Pretraining Text Encoders with Adversarial Mixture of Training Signal Generators
This work addresses the challenge of enhancing pretraining efficiency and performance for natural language processing tasks, representing an incremental improvement over existing methods like ELECTRA.
The paper tackles the problem of improving text encoder pretraining by introducing AMOS, a framework that uses multiple auxiliary masked language models to generate varied difficulty training signals, resulting in a 1-point gain on the GLUE benchmark over ELECTRA for BERT base-sized models.
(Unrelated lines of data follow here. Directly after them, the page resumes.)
-- ==== Sys2Proof/Machine/Absorb.lean ====
section
/-! DEFINITION. Absorption: the algorithm of R141, its byte-serial form (R143) and the ABSORB command (R145). -/

namespace Sys2Proof.Machine

/-- The bytes that complete the word in flight, `(8 − byteIndex) mod 8` (R141). -/
def need (s : State) : Nat := (8 - s.byteIndex.toNat) % 8

/-- A complete word into the rate, then the advance (R140, R142). -/
def absorbWord (w : Lane) (s : State) : State := advance (xorLane s.wordIndex.toNat w s)

/-- The end of step 2 of R141: `saved` into the rate, the buffer emptied, then the advance. -/
def completeWord (s : State) : State :=
  advance (clearBuffer (xorLane s.wordIndex.toNat s.saved s))

/-- Step 3 of R141 for `k` whole words, packed little-endian, and step 4 for what remains. -/
def absorbWords : Nat → List Byte → State → State
  | 0, X, s => bufferBytes X s
  | k + 1, X, s => absorbWords k (X.drop 8) (absorbWord (packLe (X.take 8)) s)

/-- `absorb(X)` (R141). Step 2 runs only when a word is in flight (90_conflicts.md C4). -/
def absorb (X : List Byte) (s : State) : State :=
  if X.length < need s then bufferBytes X s
  else
    let rest := X.drop (need s)
    let s' := if s.byteIndex ≠ 0 then completeWord (bufferBytes (X.take (need s)) s) else s
    absorbWords (rest.length / 8) rest s'

/-- `absorb_byte(b)` (R143). -/
def absorbByte (b : Byte) (s : State) : State :=
  if s.byteIndex.toNat + 1 = 8 then completeWord (bufferByte b s) else bufferByte b s

/-- `absorb(X)` in the byte-serial form (R143). -/
def absorbSerial (X : List Byte) (s : State) : State := X.foldl (fun s b => absorbByte b s) s

/-- Whether `n` more bytes complete the word in flight (R141): then, and only then, a lane is written. -/
def completesWord (n : Nat) (s : State) : Bool := decide (8 ≤ s.byteIndex.toNat + n)

/-- `ABSORB len, data` (R145). `len > 8` is ILLEGAL_COMMAND before anything else (R79, R205). The fault is met in no state a run
reaches: by R25 `wordIndex < rateWords ≤ 25`. -/
def execAbsorb (len : BitVec 4) (data : BitVec 64) (s : State) : Host.Outcome State Fault Refusal :=
  if 8 < len.toNat then .next (raise .illegalCommand s)
  else if s.phase ≠ .absorbing then .next (raise .usageError s)
  else if completesWord len.toNat s && decide (25 ≤ s.wordIndex.toNat) then .fault (.noSuchLane s.wordIndex.toNat)
  else .next (respond .ok 0 (absorb (inputBytes len.toNat data) s))

end Sys2Proof.Machine
end

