/-! ## The word form against the byte-serial form (R143) -/

/-- From an empty buffer, whole words and the bytes left over are absorbed as byte by byte (R141 steps 3 and 4, R143). -/
theorem absorbWords_eq_absorbSerial {k : Nat} {X : List Byte} {s : State} (hb : s.byteIndex = 0) (hs : s.saved = 0)
    (hk : X.length / 8 = k) : absorbWords k X s = absorbSerial X s := by
  induction k generalizing X s with
  | zero => rw [absorbWords, absorbSerial_short X s (by simp [hb]; omega)]
  | succ k ih =>
    have hword : (X.take 8).length = 8 := by simp; omega
    calc absorbWords (k + 1) X s
        = absorbWords k (X.drop 8) (absorbWord (packLe (X.take 8)) s) := rfl
      _ = absorbSerial (X.drop 8) (absorbWord (packLe (X.take 8)) s) := ih (by simp [hb]) (by simp [hs]) (by simp; omega)
      _ = absorbSerial (X.drop 8) (absorbSerial (X.take 8) s) := by rw [absorbSerial_word _ s hb hs hword]
      _ = absorbSerial X s := by rw [← absorbSerial_append, List.take_append_drop]

/-- The two forms agree where the sequence completes the word in flight (R143). -/
theorem absorb_completing_eq_absorbSerial {X : List Byte} {s : State} (hb : s.byteIndex ≠ 0) (h : need s ≤ X.length) :
    absorb X s = absorbSerial X s := by
  have hfull : s.byteIndex.toNat + (X.take (need s)).length = 8 := by
    rw [List.length_take_of_le h, byteIndex_add_need hb]
  rw [absorb_completing hb h, absorbWords_eq_absorbSerial (by simp) (by simp) rfl, ← absorbSerial_complete _ s hfull,
    ← absorbSerial_append, List.take_append_drop]

/-! ## The obligations -/

/-- Settles O21, along the branches of R141: no word in flight, a word that stays in flight, a word completed. -/
theorem byteSerialFormAgreesWithAbsorb : Obligations.ByteSerialFormAgreesWithAbsorb := by
  intro X s hclean
  by_cases hb : s.byteIndex = 0
  · rw [absorb_of_empty X hb, absorbWords_eq_absorbSerial hb (saved_of_empty hclean hb) rfl]
  · have hneed := byteIndex_add_need hb
    by_cases hshort : X.length < need s
    · rw [absorb_short hshort, absorbSerial_short X s (by omega)]
    · exact absorb_completing_eq_absorbSerial hb (Nat.not_lt.mp hshort)

end Sys2Proof.Machine
end

section
/-! PROOF. The finalize and squeeze family: what FINAL pads (R160, R161), the commands between INIT and FINAL as one absorption
(R144, R236), and HASH run by the core's own host (R82, R167). -/

namespace Sys2Proof

/-! ## Decoding an encoded command (R71, R80) -/

/-- An opcode has no bit above its field (R71). -/
theorem getLsbD_opcode {op : BitVec 32} {k : Nat} (hop : op.toNat < 2 ^ 4) (hk : 4 ≤ k) : op.getLsbD k = false :=
  Nat.testBit_lt_two_pow (lt_of_lt_of_le hop (Nat.pow_le_pow_right (by decide) hk))

/-- Above the opcode, an encoded word has no bit outside its operand's field (R71). -/
theorem encodedWord_reserved {n : Nat} (x : BitVec n) {op : BitVec 32} (a : Nat) {k : Nat} (hop : op.toNat < 2 ^ 4) (h4 : 4 ≤ k)
    (hk : k < a ∨ a + n ≤ k) : (x.zeroExtend 32 <<< a ||| op).getLsbD k = false := by
  have hopBit := getLsbD_opcode hop h4
  obtain hlt | hge := hk
  · simp [hopBit, hlt]
  · simp [hopBit, BitVec.getLsbD_of_ge x (k - a) (by omega)]

/-- An operand stands in its field of the encoded word (R73). -/
theorem encodedWord_field {n : Nat} (x : BitVec n) {op : BitVec 32} (a : Nat) (hop : op.toNat < 2 ^ 4) (ha : 4 ≤ a)
    (hn : a + n ≤ 32) : (x.zeroExtend 32 <<< a ||| op).extractLsb' a n = x := by
  ext k hk
  rw [← BitVec.getLsbD_eq_getElem, ← BitVec.getLsbD_eq_getElem, BitVec.getLsbD_extractLsb', BitVec.getLsbD_or,
    getLsbD_opcode hop (by omega)]
  simp [show a + k < 32 by omega, hk]
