-- ==== Sys2Proof/Machine/Memory.lean ====
section
/-! DEFINITION. The caller's byte store as plain data (R40, R48): a list of cells with strictly rising addresses that lists
no cell equal to what an unlisted address reads as, so that equal memories are equal lists. -/

namespace Sys2Proof.Machine

/-- The listed cells of the memory collaborator (R40). -/
abbrev Memory := List Host.Cell

/-- DESIGN CHOICE (log 6): what a cell that the list does not hold reads as. The spec leaves the launch contents to the caller
(R47, D6); a launch memory with any other bytes lists them. -/
def Memory.unlisted : Byte := 0x00#8

/-- MemRead(a, 1): the byte held at `a` (R48). -/
def Memory.read : Memory → Nat → Byte
  | [], _ => Memory.unlisted
  | (k, v) :: rest, a => if k = a then v else Memory.read rest a

/-- The list without its cell at `a`. -/
def Memory.erase (m : Memory) (a : Nat) : Memory := m.filter fun cell => cell.1 != a

/-- The list with the cell (a, v) put before the first higher address. -/
def Memory.insert : Memory → Nat → Byte → Memory
  | [], a, v => [(a, v)]
  | (k, w) :: rest, a, v => if a < k then (a, v) :: (k, w) :: rest else (k, w) :: Memory.insert rest a v

/-- MemWrite(a, 1, v): the byte `v` stored at `a`, every other cell as before (R48). -/
def Memory.write (m : Memory) (a : Nat) (v : Byte) : Memory :=
  if v = Memory.unlisted then m.erase a else (m.erase a).insert a v

/-- The canonical form: addresses strictly rising, no cell that an unlisted address would read as. -/
def Memory.wf : Memory → Bool
  | [] => true
  | (k, v) :: rest => v != Memory.unlisted && rest.all (fun cell => decide (k < cell.1)) && Memory.wf rest

/-- Every listed cell lies inside a store of `size` cells, addressed 0 to size - 1 (R41). -/
def Memory.within (m : Memory) (size : Nat) : Bool := m.all fun cell => decide (cell.1 < size)

end Sys2Proof.Machine
end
We present a new framework AMOS that pretrains text encoders with an Adversarial learning curriculum via a Mixture Of Signals from multiple auxiliary generators. Following ELECTRA-style pretraining, the main encoder is trained as a discriminator to detect replaced tokens generated by auxiliary masked language models (MLMs). Different from ELECTRA which trains one MLM as the generator, we jointly train multiple MLMs of different sizes to provide training signals at various levels of difficulty. To push the discriminator to learn better with challenging replaced tokens, we learn mixture weights over the auxiliary MLMs' outputs to maximize the discriminator loss by backpropagating the gradient from the discriminator via Gumbel-Softmax. For better pretraining efficiency, we propose a way to assemble multiple MLMs into one unified auxiliary model. AMOS outperforms ELECTRA and recent state-of-the-art pretrained models by about 1 point on the GLUE benchmark for BERT base-sized models.